I ran the first half dozen or so projects using carpet tape to secure the work pieces. Finally last night I used vCarve to draw up a grid of 100 hold down holes for 1/4" inserts and used the machine to mill the holes within the field. I then used those holes to manually lay out holes outside the field and manually drilled them. Ended up the holes in the front corners were too close to the frame brackets and interfere but otherwise things went well. Today, I’m planning on milling some hold down clamps and then begin working on projects in earnest. Overall, I’m very pleased with how things turned out.

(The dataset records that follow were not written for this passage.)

/-! ## Resume (R390 to R392) -/

/-- Warps that have not exited take slots in order. -/
def giveSlots (now : Nat) : List Warp → List Nat → List Warp
  | [], _ => []
  | w :: r, l => if w.exited then w :: giveSlots now r l
    else { w with slot := l.headD 0, readyAt := now } :: giveSlots now r (l.drop 1)
/-- A saved group comes to a core, which keeps no older copy of memory and none of an instruction: what an ICINV discarded for the
group is gone there too (R86). -/
def State.reseat (s : State) (g : Group) (core : Nat) : State :=
  let g' := { g with core := core, lent := if g.lent.isSome then some (partnerOf core) else none,
                     warps := giveSlots s.timer g.warps (s.freeSlots core) }
  s.seat (s.pktOf g) g' |>.forgetCode core
/-- The groups placed together with a saved group: its team (R16). -/
def Image.unit (im : Image) (t : Nat) (g : Group) : List Group :=
  sortBy (fun a b => a.team ≤ b.team) (im.groups.filter (fun x => x.grid == g.grid && x.y == g.y && x.z == g.z && x.x / t == g.x / t))
/-- Places the saved units one after another, or finds no room for one. -/
def State.reseatAll (im : Image) : List Group → State → Option State
  | [], s => some s
  | g :: r, s => match s.findUnit (s.pktOf g) with
    | none => none
    | some cores =>
      let s' := ((im.unit (s.teamSize g) g).zip cores).foldl (fun (s : State) x => s.reseat x.1 x.2) s
      State.reseatAll im r { s' with rotor := nextRotor (s.pktOf g) cores }
/-- The saved groups at their new places, if all of them fit. -/
def State.placeImage (s : State) (im : Image) : Option State := State.reseatAll im (im.groups.filter (fun g => g.team == 0)) s
/-- A jobs' die follows its group; a decode job that held LOCK waits for an engine (R388). -/
def State.jobBack (s : State) (j : Job) : Job := { j with die := match s.group? j.gid with | some g => dieOf g.core | none => j.die }
def Job.relock (j : Job) : Job := if j.kind = 2 && j.lock && j.st == .locked then { j with st := .suspended } else j
/-- Palettes that waiting lookups need are rebuilt (R264). -/
def State.rebuildNamed (s : State) (g : Group) : State :=
  g.pals.foldl (fun (s : State) e => if g.palNamed e.1 && !e.2.fixed then s.rebuild ((s.group? g.id).getD g) e.1 else s) s
/-- The physical addresses that a wait's addresses have now; none where an access would fault or stall. -/
def State.futuresAt (m : Mmu) (want : Want) : List (Nat × Nat × Nat) → State → Option (List (Nat × Nat × Nat)) × State
  | [], s => (some [], s)
  | x :: r, s => match s.resolve m want x.2.2 with
    | (.ok t, s) => (match State.futuresAt m want r s with
      | (some l, s) => (some ((x.1, t.pa, x.2.2) :: l), s)
      | (none, s) => (none, s))
    | (_, s) => (none, s)
/-- A futures wait is registered again, at the addresses its futures have now (R245, R390). Where one faults, the sub-group issues
its FWAIT again. -/
def State.rewait (s : State) (gid w sub : Nat) : State :=
  match s.group? gid, s.warp? gid w, s.sub? gid w sub with
  | some g, some x, some u => match u.st with
    | .fwait d l _ _ => match State.futuresAt ⟨some g.core, dieOf g.core, s.ctxOf g⟩ (wantLoad (some x.pkr)) l s with
      | (some l, s) =>
        let pas := (l.map (fun y => y.2.1)).eraseDups
        if s.waitRoom pas then
          { s.updSub gid w sub (fun u => { u with st := .fwait d l 0 0 }) with
              waits := s.waits ++ pas.map (fun pa => ⟨pa, gid, w, sub⟩) }
        else s.updSub gid w sub (fun u => { u with st := .fwait d l 64 s.timer })
      | (none, s) => s.updSub gid w sub (fun u => { u with st := .ready })
    | _ => s
  | _, _, _ => s
/-- The sub-groups of a group, by warp and identity. -/
def State.subsOf (s : State) (gid : Nat) : List (Nat × Nat) :=
  match s.group? gid with
  | some g => g.warps.flatMap (fun w => w.subs.map (fun u => (w.idx, u.id)))
  | none => []
/-- A parked sub-group whose fault no record of this package knows: the log alone answers it (R390). -/
def State.answerLogged (s : State) (c gid w sub : Nat) : State :=
  match s.sub? gid w sub with
  | some u => match u.st with
    | .parked f => if s.faults.any (fun e => e.fid == f) then s
      else if s.logFails c (BitVec.ofNat 32 f) then
        s.updSub gid w sub (fun u => { u with st := .ready, pend := some ⟨BitVec.ofNat 8 causePageFault, u.pc, 0, u.lanes, 0, u.mid⟩ })
      else s.updSub gid w sub (fun u => { u with st := .ready })
    | _ => s
  | none => s
/-- The reply log is applied to every fault of the saved residency, and each other waiter re-issues. -/
def State.applyLog (s : State) (c : Nat) : State :=
  let old := s.faults.filter (fun f => f.ctx == c && f.kind ≤ 2 && f.epoch != s.epoch c)
  let s' := old.foldl (fun (x : State) f =>
    let fail := match f.seq with | some q => s.logFails c q | none => false
    f.waiters.foldl (fun (x : State) w => x.answer fail w) x) s
  let ids := old.map (fun f => f.fid)
  { s' with faults := (s'.faults.filter (fun (f : FaultEv) => !(ids.contains f.fid && f.seq.isSome))).map (fun (f : FaultEv) =>
      if ids.contains f.fid then { f with waiters := [] } else f) }
/-- Everything saved is restored at its new place. -/
def State.restore (s : State) (c : Nat) (im : Image) : State :=
  let s := { s with jobs := s.jobs ++ im.jobs.map s.jobBack }
  let s := s.applyLog c
  let s := { s with jobs := s.jobs.map (fun (j : Job) => if j.ctx = c then j.relock else j) }
  let subs := im.groups.flatMap (fun g => (s.subsOf g.id).map (fun u => (g.id, u)))
  let s := subs.foldl (fun (s : State) x => (s.answerLogged c x.1 x.2.1 x.2.2).rewait x.1 x.2.1 x.2.2) s
  let s := im.groups.foldl (fun (s : State) g => s.rebuildNamed ((s.group? g.id).getD g)) s
  ((s.unhold c).ctxPut c 96 2 1).ctxRest c
/-- RESUME (R390): the save area at SAVE is read, every saved group is placed and everything restored; until all fit, the context
waits. An area that this package did not write is read as one that another package of the kind wrote (log 70). -/
def execResume (s : State) : Host.Outcome State Fault Refusal :=
  .next (s.command 7 (fun c s0 =>
    if s0.ctxState c.ctx != 3 then s0.cmdDone 3
    else match s0.saveAt c.ctx with
      | none => s0.cmdDone 4
      | some a =>
        if s0.saveStalls c.ctx then s
        else
          let im := s0.reread a (s0.imageAt c.ctx a)
          let s1 := s0.takeImage c.ctx im
          match (if s0.bu.tripped then none else s1.placeImage im) with
          | some s' => (s'.restore c.ctx im).cmdDone 0
          | none =>
            let s := s.takeImage c.ctx im
            s.setCtx { s.ctx c.ctx with resuming := true }))

/-! ## Ending and stopping a context (R309, R314, R383, R384) -/

/-- A grid of a killed context completes with STATUS 4 and places nothing more. -/
def State.killGrid (s : State) (d : Grid) : State :=
  if d.done || d.phase = .refused then s
  else match d.phase with
    | .arming _ => s.abortLaunch d 4
    | _ => (s.startedTask d.id).updGrid d.id (fun d => { d with status := some (d.status.getD 4) })
/-- Every group and every pending task of a context ends. -/
def State.killCtx (s : State) (c : Nat) : State :=
  let s := (s.ctxGroups c).foldl (fun (s : State) g => s.stopGroup g.id (0, 0) true) s
  let s := (s.grids.filter (fun d => d.ctx == c)).foldl (fun (s : State) d => s.killGrid d) s
  (s.heldTasks c).foldl (fun (s : State) t => s.startedTask t.id) s
/-- A saved context ends with its save area. -/
def State.killSaved (s : State) (c : Nat) : State :=
  if s.ctxState c != 3 then s
  else
    let s := match (s.ctx c).image with
      | some im => im.groups.foldl (fun (s : State) (g : Group) => s.dropWaits g.id) s
      | none => s
    (s.unhold c).ctxPut c 96 2 0
/-- Every group of the context has ended, or none was left to stop. -/
def State.killDone (s : State) (c : Nat) : Bool := (s.ctxGroups c).isEmpty
/-- KILL (R383): in any STATE (log 74). -/
def execKill (s : State) : Host.Outcome State Fault Refusal :=
  .next (s.command 8 (fun c s0 =>
    let s' := (s0.killSaved c.ctx).killCtx c.ctx
    if s'.killDone c.ctx then s'.cmdDone 0 else s'))
/-- BRKSET (R383, R384). -/
def execBrkset (s : State) : Host.Outcome State Fault Refusal :=
  .next (s.command 9 (fun c s =>
    let x := s.ctx c.ctx
    (s.setCtx { x with brk := x.brk.set (c.arg0 % 4) (if c.flags % 2 = 1 then some (BitVec.ofNat 64 c.arg1) else none) }).cmdDone 0))
/-- HCONT (R309, R384): not while the context is saved. -/
def execHcont (s : State) : Host.Outcome State Fault Refusal :=
  .next (s.command 10 (fun c s =>
    if 2 ≤ s.ctxState c.ctx then s.cmdDone 3
    else ((s.ctxGroups c.ctx).foldl (fun (s : State) g =>
      s.updGroup g.id (fun (g : Group) => { g with warps := g.warps.map (fun (w : Warp) => { w with stopped := false }) })) s).cmdDone 0))

/-! ## The fault ring (R380 to R382) -/

/-- A fault record. -/
def FaultEv.bytes (f : FaultEv) (seq : Nat) : List Byte :=
  leBytes 4 seq ++ leBytes 2 f.ctx ++ leBytes 2 f.epoch.toNat ++ leBytes 8 f.addr.toNat
    ++ leBytes 2 (f.kind + 16 * f.acc + 256 * f.level + 4096 * f.src) ++ leBytes 2 f.unit ++ leBytes 1 f.cause ++ leBytes 1 f.cause2
    ++ leBytes 2 (min f.merged 65535) ++ leBytes 4 f.gen.toNat ++ leBytes 4 f.gidx.toNat
    ++ leBytes 8 (if f.src = 0 then f.pc.toNat else 0) ++ leBytes 8 f.val.toNat ++ leBytes 4 f.mask.toNat ++ leBytes 4 0 ++ leBytes 8 f.inst.toNat
/-- The event whose record is written next, and where: the ring has room. -/
def State.faultDue (s : State) : Option (FaultEv × Nat) :=
  let w := s.barFld 0x200028 0 32
  if !s.answers || s.faultCap ≤ (w + 2 ^ 32 - s.barFld 0x200028 32 32) % 2 ^ 32 then none
  else match s.faults.find? (fun f => f.seq.isNone), s.faultAt w with
    | some f, some a => if s.flipIn a 64 then none else some (f, a)
    | _, _ => none
/-- A written record whose WAITERS have grown, with its place: its entry of the ring is still its own (R381). -/
def State.growDue (s : State) : Option (FaultEv × Nat) :=
  if !s.answers then none
  else s.faults.findSome? (fun f => match f.seq with
    | none => none
    | some n =>
      if min f.merged 65535 ≤ f.wrote || s.faultCap < (s.barFld 0x200028 0 32 + 2 ^ 32 - n.toNat) % 2 ^ 32 then none
      else (s.faultAt n.toNat).bind (fun a => if s.flipIn a 64 then none else some (f, a)))
/-- FAULT_RECORD_WRITE (R380 to R382): a written record's WAITERS grow; else the record, then FWR, then FVEC. A kill or a stop waits
for no reply. -/
def execFaultRecordWrite (s : State) : Host.Outcome State Fault Refusal :=
  match s.growDue with
  | some (f, a) =>
    let s := s.perform ⟨none, 0, true⟩ (a + 22) (leBytes 2 (min f.merged 65535))
    .next { s with faults := s.faults.map (fun (x : FaultEv) => if x.fid = f.fid then { x with wrote := min f.merged 65535 } else x) }
  | none => match s.faultDue with
  | none => .next s
  | some (f, a) =>
    let w := s.barFld 0x200028 0 32
    let s := s.perform ⟨none, 0, true⟩ a (f.bytes w)
    let s := s.barPut 0x200028 0 32 (w + 1)
    let s := { s with faults := if f.kind ≤ 2 then s.faults.map (fun (x : FaultEv) => if x.fid = f.fid then { x with seq := some (BitVec.ofNat 32 w), wrote := min f.merged 65535 } else x)
                                else s.faults.filter (fun (x : FaultEv) => x.fid != f.fid) }
    .next (if s.barFld 0x200030 8 1 = 1 then s.msix (s.barFld 0x200030 0 8) else s)

end Sys2Proof.Machine
end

I do have some modifications in mind but the machine is very capable as it sits. I would wholeheartedly recommend the xCarve, whether you go the cheapskate route, or simply purchase the full kit. From what I can tell, the machine is just as capable as the $4000 CNC shark sold by Rockler, at less than 1/3 the cost. I can’t comment on customer support, or replacement part availability as everything from Inventables was perfect and just worked.